Hydraulic conductivity (K) is one of the important physical properties of soil which depends on soil pores continuity, tortuosity and distribution (Mossadeghi-Björklund et al. 2016). Irrigation with low-quality waters is common in arid and semiarid regions and may reduce the soil hydraulic conductivity. Swelling, aggregate failure, pore-size reduction, partial blocking and dispersion of clays are induced by the irrigation with low-quality waters and ultimately affect the soil hydraulic conductivity (Bagarello et al. 2006; Bourazanis et al. 2016). It was reported that K is very sensitive indicator to detect changes in soil porosity caused by sodicity increment (Keren and Ben-Hur 2003). An increase in soil sodium adsorption ratio (SAR), by effluent irrigation, resulted in enhanced clay swelling and dispersion and decreased the saturated hydraulic conductivity (K_s) (Lado and Ben-Hur 2009; Bourazanis et al. 2016), aggregate stability, and surface crusting and low-quality tilth (Suarez et al. 2006). In the absence of electrolytes, the impact of fast wetting (slaking) and swelling on the hydraulic conductivity was most notable, mainly at the intermediate sodicity levels (ESP = 5–10) (Levy et al. 2005). The use of saline water significantly reduced the impact of fast wetting and swelling on the hydraulic conductivity. Results suggested that combined effects of salinity, wetting rate and sodicity on the hydraulic conductivity were complex and should thus be considered simultaneously when estimating soil hydraulic conductivity (Levy et al. 2005).

Artificial neural networks

Artificial neural networks (ANNs) have been extensively employed as an artificial intelligence method for modeling and prediction purposes. The ANN uses simple processing elements named neurons which have been related to special arrangement.

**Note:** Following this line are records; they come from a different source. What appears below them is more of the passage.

-- ==== Sys2Proof/Machine/Dispatch.lean ====
section
/-! DEFINITION. The meaning of every command, one direct call each. -/

namespace Sys2Proof.Machine

/-- A command's effect on everything but the queue. -/
def exec (i : Instr) (s : State) : Host.Outcome State Fault Refusal :=
  match i with
  | .porstNAssert => Sys2Proof.Machine.execPorstNAssert s
  | .porstNRelease => Sys2Proof.Machine.execPorstNRelease s
  | .pwrgdInFall => Sys2Proof.Machine.execPwrgdInFall s
  | .hrstNAssert lowFc => Sys2Proof.Machine.execHrstNAssert lowFc s
  | .hrstNRelease => Sys2Proof.Machine.execHrstNRelease s
  | .fabricClockLock => Sys2Proof.Machine.execFabricClockLock s
  | .pdGoodRise site => Sys2Proof.Machine.execPdGoodRise site s
  | .pdGoodTimeout site => Sys2Proof.Machine.execPdGoodTimeout site s
  | .proofEnd recs ptime => Sys2Proof.Machine.execProofEnd recs ptime s
  | .sleepRequest site => Sys2Proof.Machine.execSleepRequest site s
  | .sleepSave site => Sys2Proof.Machine.execSleepSave site s
  | .wakeRequest site => Sys2Proof.Machine.execWakeRequest site s
  | .bondRetrainEnd site => Sys2Proof.Machine.execBondRetrainEnd site s
  | .trstNAssert => Sys2Proof.Machine.execTrstNAssert s
  | .kdbgUpdate dr => Sys2Proof.Machine.execKdbgUpdate dr s
  | .ctailWrite q val who => Sys2Proof.Machine.execCtailWrite q val who s
  | .commandFetch q => Sys2Proof.Machine.execCommandFetch q s
  | .hostPacket p => Sys2Proof.Machine.execHostPacket p s
  | .identify q slot => Sys2Proof.Machine.execIdentify q slot s
  | .proofReport q slot => Sys2Proof.Machine.execProofReport q slot s
  | .patchLoad q slot => Sys2Proof.Machine.execPatchLoad q slot s
  | .herdLockEdge q slot => Sys2Proof.Machine.execHerdLockEdge q slot s
  | .herdLockFreeRun q slot => Sys2Proof.Machine.execHerdLockFreeRun q slot s
  | .herdStatus q slot => Sys2Proof.Machine.execHerdStatus q slot s
  | .plateLoad q slot => Sys2Proof.Machine.execPlateLoad q slot s
  | .plateLoadAcked q slot => Sys2Proof.Machine.execPlateLoadAcked q slot s
  | .plateLoadTimeout q slot => Sys2Proof.Machine.execPlateLoadTimeout q slot s
  | .plateArm q slot => Sys2Proof.Machine.execPlateArm q slot s
  | .plateAbort q slot => Sys2Proof.Machine.execPlateAbort q slot s
  | .pauseSet q slot => Sys2Proof.Machine.execPauseSet q slot s
  | .routeWrite q slot => Sys2Proof.Machine.execRouteWrite q slot s
  | .routeCommit q slot => Sys2Proof.Machine.execRouteCommit q slot s
  | .ctxCreate q slot => Sys2Proof.Machine.execCtxCreate q slot s
  | .ctxFence q slot => Sys2Proof.Machine.execCtxFence q slot s
  | .ctxReset q slot => Sys2Proof.Machine.execCtxReset q slot s
  | .ctxDestroy q slot => Sys2Proof.Machine.execCtxDestroy q slot s
  | .stationFenceCtx q slot => Sys2Proof.Machine.execStationFenceCtx q slot s
  | .stationFenceAll q slot => Sys2Proof.Machine.execStationFenceAll q slot s
  | .stationUnfenceCtx q slot => Sys2Proof.Machine.execStationUnfenceCtx q slot s
  | .stationUnfenceAll q slot => Sys2Proof.Machine.execStationUnfenceAll q slot s
  | .spareMapCore q slot => Sys2Proof.Machine.execSpareMapCore q slot s
  | .spareMapDie q slot => Sys2Proof.Machine.execSpareMapDie q slot s
  | .spareMapBeam q slot => Sys2Proof.Machine.execSpareMapBeam q slot s
  | .funcReinitF1 q slot => Sys2Proof.Machine.execFuncReinitF1 q slot s
  | .funcReinitF2 q slot => Sys2Proof.Machine.execFuncReinitF2 q slot s
  | .funcReinitF3 q slot => Sys2Proof.Machine.execFuncReinitF3 q slot s
  | .funcReinitF4 q slot => Sys2Proof.Machine.execFuncReinitF4 q slot s
  | .funcReinitF5 q slot => Sys2Proof.Machine.execFuncReinitF5 q slot s
  | .funcReinitF6 q slot => Sys2Proof.Machine.execFuncReinitF6 q slot s
  | .blockReset q slot => Sys2Proof.Machine.execBlockReset q slot s
  | .counterRead q slot => Sys2Proof.Machine.execCounterRead q slot s
  | .histoRead q slot => Sys2Proof.Machine.execHistoRead q slot s
  | .traceArm q slot => Sys2Proof.Machine.execTraceArm q slot s
  | .faultRead q slot => Sys2Proof.Machine.execFaultRead q slot s
  | .faultClear q slot => Sys2Proof.Machine.execFaultClear q slot s
  | .circuitTable q slot => Sys2Proof.Machine.execCircuitTable q slot s
  | .groupDefine q slot => Sys2Proof.Machine.execGroupDefine q slot s
  | .herdDefine q slot => Sys2Proof.Machine.execHerdDefine q slot s
  | .timingWordReceive ep => Sys2Proof.Machine.execTimingWordReceive ep s
  | .lossWindowExpiry => Sys2Proof.Machine.execLossWindowExpiry s
  | .acquireTimeout => Sys2Proof.Machine.execAcquireTimeout s
  | .refPortChange => Sys2Proof.Machine.execRefPortChange s
  | .decisionFc throt => Sys2Proof.Machine.execDecisionFc throt s
  | .periodBoundary => Sys2Proof.Machine.execPeriodBoundary s
  | .laneDrainEnd => Sys2Proof.Machine.execLaneDrainEnd s
  | .slot lanes rows tables => Sys2Proof.Machine.execSlot lanes rows tables s
  | .streamTimeLimit st stream => Sys2Proof.Machine.execStreamTimeLimit st stream s
  | .arbiterDraw unit port net errs => Sys2Proof.Machine.execArbiterDraw unit port net errs s
  | .quotaWindowStart unit port net => Sys2Proof.Machine.execQuotaWindowStart unit port net s
  | .watchdogBite unit port net vc => Sys2Proof.Machine.execWatchdogBite unit port net vc s
  | .packetRoute router port vc errs => Sys2Proof.Machine.execPacketRoute router port vc errs s
  | .herdRoute router port vc => Sys2Proof.Machine.execHerdRoute router port vc s
  | .creditWordReceive unit port cvc cnt errs => Sys2Proof.Machine.execCreditWordReceive unit port cvc cnt errs s
  | .commitEffect => Sys2Proof.Machine.execCommitEffect s
  | .generationSweepEnd => Sys2Proof.Machine.execGenerationSweepEnd s
  | .drainLate => Sys2Proof.Machine.execDrainLate s
  | .staleGenAnswer unit => Sys2Proof.Machine.execStaleGenAnswer unit s
  | .staleHoldTimeout unit tag => Sys2Proof.Machine.execStaleHoldTimeout unit tag s
  | .cmpReceive unit => Sys2Proof.Machine.execCmpReceive unit s
  | .folio unit port => Sys2Proof.Machine.execFolio unit port s
  | .descriptorFetch st => Sys2Proof.Machine.execDescriptorFetch st s
  | .streamDescriptor st entry => Sys2Proof.Machine.execStreamDescriptor st entry s
  | .sendDescriptor st entry => Sys2Proof.Machine.execSendDescriptor st entry s
  | .readDescriptor st entry => Sys2Proof.Machine.execReadDescriptor st entry s
  | .writeDescriptor st entry => Sys2Proof.Machine.execWriteDescriptor st entry s
  | .fenceDescriptor st entry => Sys2Proof.Machine.execFenceDescriptor st entry s
  | .bagDescriptor st entry => Sys2Proof.Machine.execBagDescriptor st entry s
  | .collDescriptor st entry => Sys2Proof.Machine.execCollDescriptor st entry s
  | .countDescriptor st entry => Sys2Proof.Machine.execCountDescriptor st entry s
  | .nopDescriptor st entry => Sys2Proof.Machine.execNopDescriptor st entry s
  | .bagSlotAllocate st entry => Sys2Proof.Machine.execBagSlotAllocate st entry s
  | .directSend st chan addr blen ctx inHandler => Sys2Proof.Machine.execDirectSend st chan addr blen ctx inHandler s
  | .sendUnblock st => Sys2Proof.Machine.execSendUnblock st s
  | .sendWithdraw st => Sys2Proof.Machine.execSendWithdraw st s
  | .sendStallTimeout st chan => Sys2Proof.Machine.execSendStallTimeout st chan s
  | .messageReceive st => Sys2Proof.Machine.execMessageReceive st s
  | .inMemMessageWritten st ring => Sys2Proof.Machine.execInMemMessageWritten st ring s
  | .inMemPopData st ring => Sys2Proof.Machine.execInMemPopData st ring s
  | .creditReceive st => Sys2Proof.Machine.execCreditReceive st s
  | .cresyncReceive st => Sys2Proof.Machine.execCresyncReceive st s
  | .ringPop st ring npop who => Sys2Proof.Machine.execRingPop st ring npop who s
  | .creditReturnTimer st ring slot => Sys2Proof.Machine.execCreditReturnTimer st ring slot s
  | .ringEnable st ring who => Sys2Proof.Machine.execRingEnable st ring who s
  | .ringDisable st ring who => Sys2Proof.Machine.execRingDisable st ring who s
  | .channelEnable st chan who => Sys2Proof.Machine.execChannelEnable st chan who s
  | .channelDisable st chan who => Sys2Proof.Machine.execChannelDisable st chan who s
  | .dispatchOffer st => Sys2Proof.Machine.execDispatchOffer st s
  | .dispatchTake st => Sys2Proof.Machine.execDispatchTake st s
  | .coreMemoryRequest st r => Sys2Proof.Machine.execCoreMemoryRequest st r s
  | .coreFence st tag scope ctx => Sys2Proof.Machine.execCoreFence st tag scope ctx s
  | .requestTimeout st tag => Sys2Proof.Machine.execRequestTimeout st tag s
  | .read unit => Sys2Proof.Machine.execRead unit s
  | .write unit => Sys2Proof.Machine.execWrite unit s
  | .cwrite unit => Sys2Proof.Machine.execCwrite unit s
  | .atomic unit => Sys2Proof.Machine.execAtomic unit s
  | .rdS port => Sys2Proof.Machine.execRdS port s
  | .rdE port => Sys2Proof.Machine.execRdE port s
  | .upgrade port => Sys2Proof.Machine.execUpgrade port s
  | .wb port => Sys2Proof.Machine.execWb port s
  | .evict port => Sys2Proof.Machine.execEvict port s
  | .snpInv st => Sys2Proof.Machine.execSnpInv st s
  | .snpDown st => Sys2Proof.Machine.execSnpDown st s
  | .snpFlush st => Sys2Proof.Machine.execSnpFlush st s
  | .coreSnoopAnswer st id state dirty data => Sys2Proof.Machine.execCoreSnoopAnswer st id state dirty data s
  | .sack port => Sys2Proof.Machine.execSack port s
  | .sdata port => Sys2Proof.Machine.execSdata port s
  | .snoopTimeout slice key => Sys2Proof.Machine.execSnoopTimeout slice key s
  | .rdata unit => Sys2Proof.Machine.execRdata unit s
  | .ldata st => Sys2Proof.Machine.execLdata st s
  | .adata st => Sys2Proof.Machine.execAdata st s
  | .wcnt unit => Sys2Proof.Machine.execWcnt unit s
  | .wcntTimer unit src => Sys2Proof.Machine.execWcntTimer unit src s
  | .ccinc st => Sys2Proof.Machine.execCcinc st s
  | .memoryReadResponse port tag unc => Sys2Proof.Machine.execMemoryReadResponse port tag unc s
  | .memoryWriteAck port tag => Sys2Proof.Machine.execMemoryWriteAck port tag s
  | .directoryWalkEnd slice => Sys2Proof.Machine.execDirectoryWalkEnd slice s
  | .reduce tine => Sys2Proof.Machine.execReduce tine s
  | .barrier tine => Sys2Proof.Machine.execBarrier tine s
  | .count tine => Sys2Proof.Machine.execCount tine s
  | .lingerExpiry tine key => Sys2Proof.Machine.execLingerExpiry tine key s
  | .result st => Sys2Proof.Machine.execResult st s
  | .earlySlotExpiry st slot => Sys2Proof.Machine.execEarlySlotExpiry st slot s
  | .collTimeLimit st entry => Sys2Proof.Machine.execCollTimeLimit st entry s
  | .poolRead port => Sys2Proof.Machine.execPoolRead port s
  | .poolPart region => Sys2Proof.Machine.execPoolPart region s
  | .poolLingerExpiry unit key => Sys2Proof.Machine.execPoolLingerExpiry unit key s
  | .poolPartFold st => Sys2Proof.Machine.execPoolPartFold st s
  | .bagTimeLimit st slot => Sys2Proof.Machine.execBagTimeLimit st slot s
  | .mergeRow tine => Sys2Proof.Machine.execMergeRow tine s
  | .mergeWindowExpiry tine key => Sys2Proof.Machine.execMergeWindowExpiry tine key s
  | .mergeAnswer tine => Sys2Proof.Machine.execMergeAnswer tine s
  | .nearMemoryAccumulate port => Sys2Proof.Machine.execNearMemoryAccumulate port s
  | .laneLockGain ep lane => Sys2Proof.Machine.execLaneLockGain ep lane s
  | .laneLockLoss ep lane => Sys2Proof.Machine.execLaneLockLoss ep lane s
  | .oeReadyChange ep level => Sys2Proof.Machine.execOeReadyChange ep level s
  | .blockHeaderReceive ep rx => Sys2Proof.Machine.execBlockHeaderReceive ep rx s
  | .frameBoundary ep => Sys2Proof.Machine.execFrameBoundary ep s
  | .dataFrame ep => Sys2Proof.Machine.execDataFrame ep s
  | .edgePacketSend ep => Sys2Proof.Machine.execEdgePacketSend ep s
  | .edgePacketReceive ep => Sys2Proof.Machine.execEdgePacketReceive ep s
  | .ackPacket ep => Sys2Proof.Machine.execAckPacket ep s
  | .ackTimer ep peer => Sys2Proof.Machine.execAckTimer ep peer s
  | .rtoExpiry ep peer psn => Sys2Proof.Machine.execRtoExpiry ep peer psn s
  | .proxyAnswer ep => Sys2Proof.Machine.execProxyAnswer ep s
  | .proxyExpiry ep proxy => Sys2Proof.Machine.execProxyExpiry ep proxy s
  | .pathSuspendEnd ep path => Sys2Proof.Machine.execPathSuspendEnd ep path s
  | .shapingRelease ep => Sys2Proof.Machine.execShapingRelease ep s
  | .circFrame ep => Sys2Proof.Machine.execCircFrame ep s
  | .circuitSpanBegin ep => Sys2Proof.Machine.execCircuitSpanBegin ep s
  | .circuitOpen ep => Sys2Proof.Machine.execCircuitOpen ep s
  | .circuitClose ep => Sys2Proof.Machine.execCircuitClose ep s
  | .spineSlotMessage ep => Sys2Proof.Machine.execSpineSlotMessage ep s
  | .redxResult ep => Sys2Proof.Machine.execRedxResult ep s
  | .coalesceTimerExpiry src => Sys2Proof.Machine.execCoalesceTimerExpiry src s
  | .irqClaim target => Sys2Proof.Machine.execIrqClaim target s
  | .irqDone st num => Sys2Proof.Machine.execIrqDone st num s
  | .endOfInterrupt target orig reg num => Sys2Proof.Machine.execEndOfInterrupt target orig reg num s
  | .irqSet st mask => Sys2Proof.Machine.execIrqSet st mask s
  | .sharedIrqSet ctrl mask => Sys2Proof.Machine.execSharedIrqSet ctrl mask s
  | .faultEntry cls loc present => Sys2Proof.Machine.execFaultEntry cls loc present s
  | .quietTimerExpiry => Sys2Proof.Machine.execQuietTimerExpiry s
  | .escalation loc part => Sys2Proof.Machine.execEscalation loc part s
  | .bondSteerSwitch => Sys2Proof.Machine.execBondSteerSwitch s
  | .stotToggle => Sys2Proof.Machine.execStotToggle s
  | .injFatal => Sys2Proof.Machine.execInjFatal s
  | .injCorr src => Sys2Proof.Machine.execInjCorr src s
  | .injUncorr src => Sys2Proof.Machine.execInjUncorr src s
  | .stickyClearWrite grp mask => Sys2Proof.Machine.execStickyClearWrite grp mask s
  | .drainEnd ctx => Sys2Proof.Machine.execDrainEnd ctx s
  | .drainForcedEnd ctx => Sys2Proof.Machine.execDrainForcedEnd ctx s
  | .removalEnd ctx => Sys2Proof.Machine.execRemovalEnd ctx s
  | .quarantineEnd ctx => Sys2Proof.Machine.execQuarantineEnd ctx s
  | .heartbeat => Sys2Proof.Machine.execHeartbeat s
  | .heartbeatTimeout => Sys2Proof.Machine.execHeartbeatTimeout s
  | .engineWatchdogBite cls index => Sys2Proof.Machine.execEngineWatchdogBite cls index s
  | .replaySearchStart => Sys2Proof.Machine.execReplaySearchStart s
  | .replayWindowExpiry => Sys2Proof.Machine.execReplayWindowExpiry s
  | .blockStart => Sys2Proof.Machine.execBlockStart s
  | .targetStep => Sys2Proof.Machine.execTargetStep s
  | .govMonitor d => Sys2Proof.Machine.execGovMonitor d s
  | .packageReadRequest addr => Sys2Proof.Machine.execPackageReadRequest addr s
  | .stationReadRequest st addr dq => Sys2Proof.Machine.execStationReadRequest st addr dq s
  | .counterSweep => Sys2Proof.Machine.execCounterSweep s
  | .traceStop buf => Sys2Proof.Machine.execTraceStop buf s
  | .ecfgWrite addr val who => Sys2Proof.Machine.execEcfgWrite addr val who s
  | .ticketWeightWrite addr val who => Sys2Proof.Machine.execTicketWeightWrite addr val who s
  | .laneMapWrite ep val who => Sys2Proof.Machine.execLaneMapWrite ep val who s
  | .poolTableValidate st entry who => Sys2Proof.Machine.execPoolTableValidate st entry who s
  | .pkgNumWrite val who => Sys2Proof.Machine.execPkgNumWrite val who s
  | .khrdTimeLoRead who => Sys2Proof.Machine.execKhrdTimeLoRead who s
  | .counterLowWordRead addr who => Sys2Proof.Machine.execCounterLowWordRead addr who s
  | .rcFieldRead addr who => Sys2Proof.Machine.execRcFieldRead addr who s
  | .registerWrite addr val who => Sys2Proof.Machine.execRegisterWrite addr val who s
  | .writePortAccept st => Sys2Proof.Machine.execWritePortAccept st s
  | .descriptorTimeLimit st entry => Sys2Proof.Machine.execDescriptorTimeLimit st entry s
  | .siteProofEnd site ok => Sys2Proof.Machine.execSiteProofEnd site ok s
  | .unbindingEnd ctx => Sys2Proof.Machine.execUnbindingEnd ctx s
  | .edgeLaneTrialEnd ep ok => Sys2Proof.Machine.execEdgeLaneTrialEnd ep ok s
  | .epDepthSample => Sys2Proof.Machine.execEpDepthSample s

end Sys2Proof.Machine
end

An ANN tries to discover the inherent relationships between input and output parameters through learning process. Hidden layer(s) process the input data from input layer and produce answer in output layer. Each network is trained with real patterns. During this process, the connection weights between layers are changed until the errors between predicted values and the target (experimental values) are reduced to a permissible value (Heristev 1998).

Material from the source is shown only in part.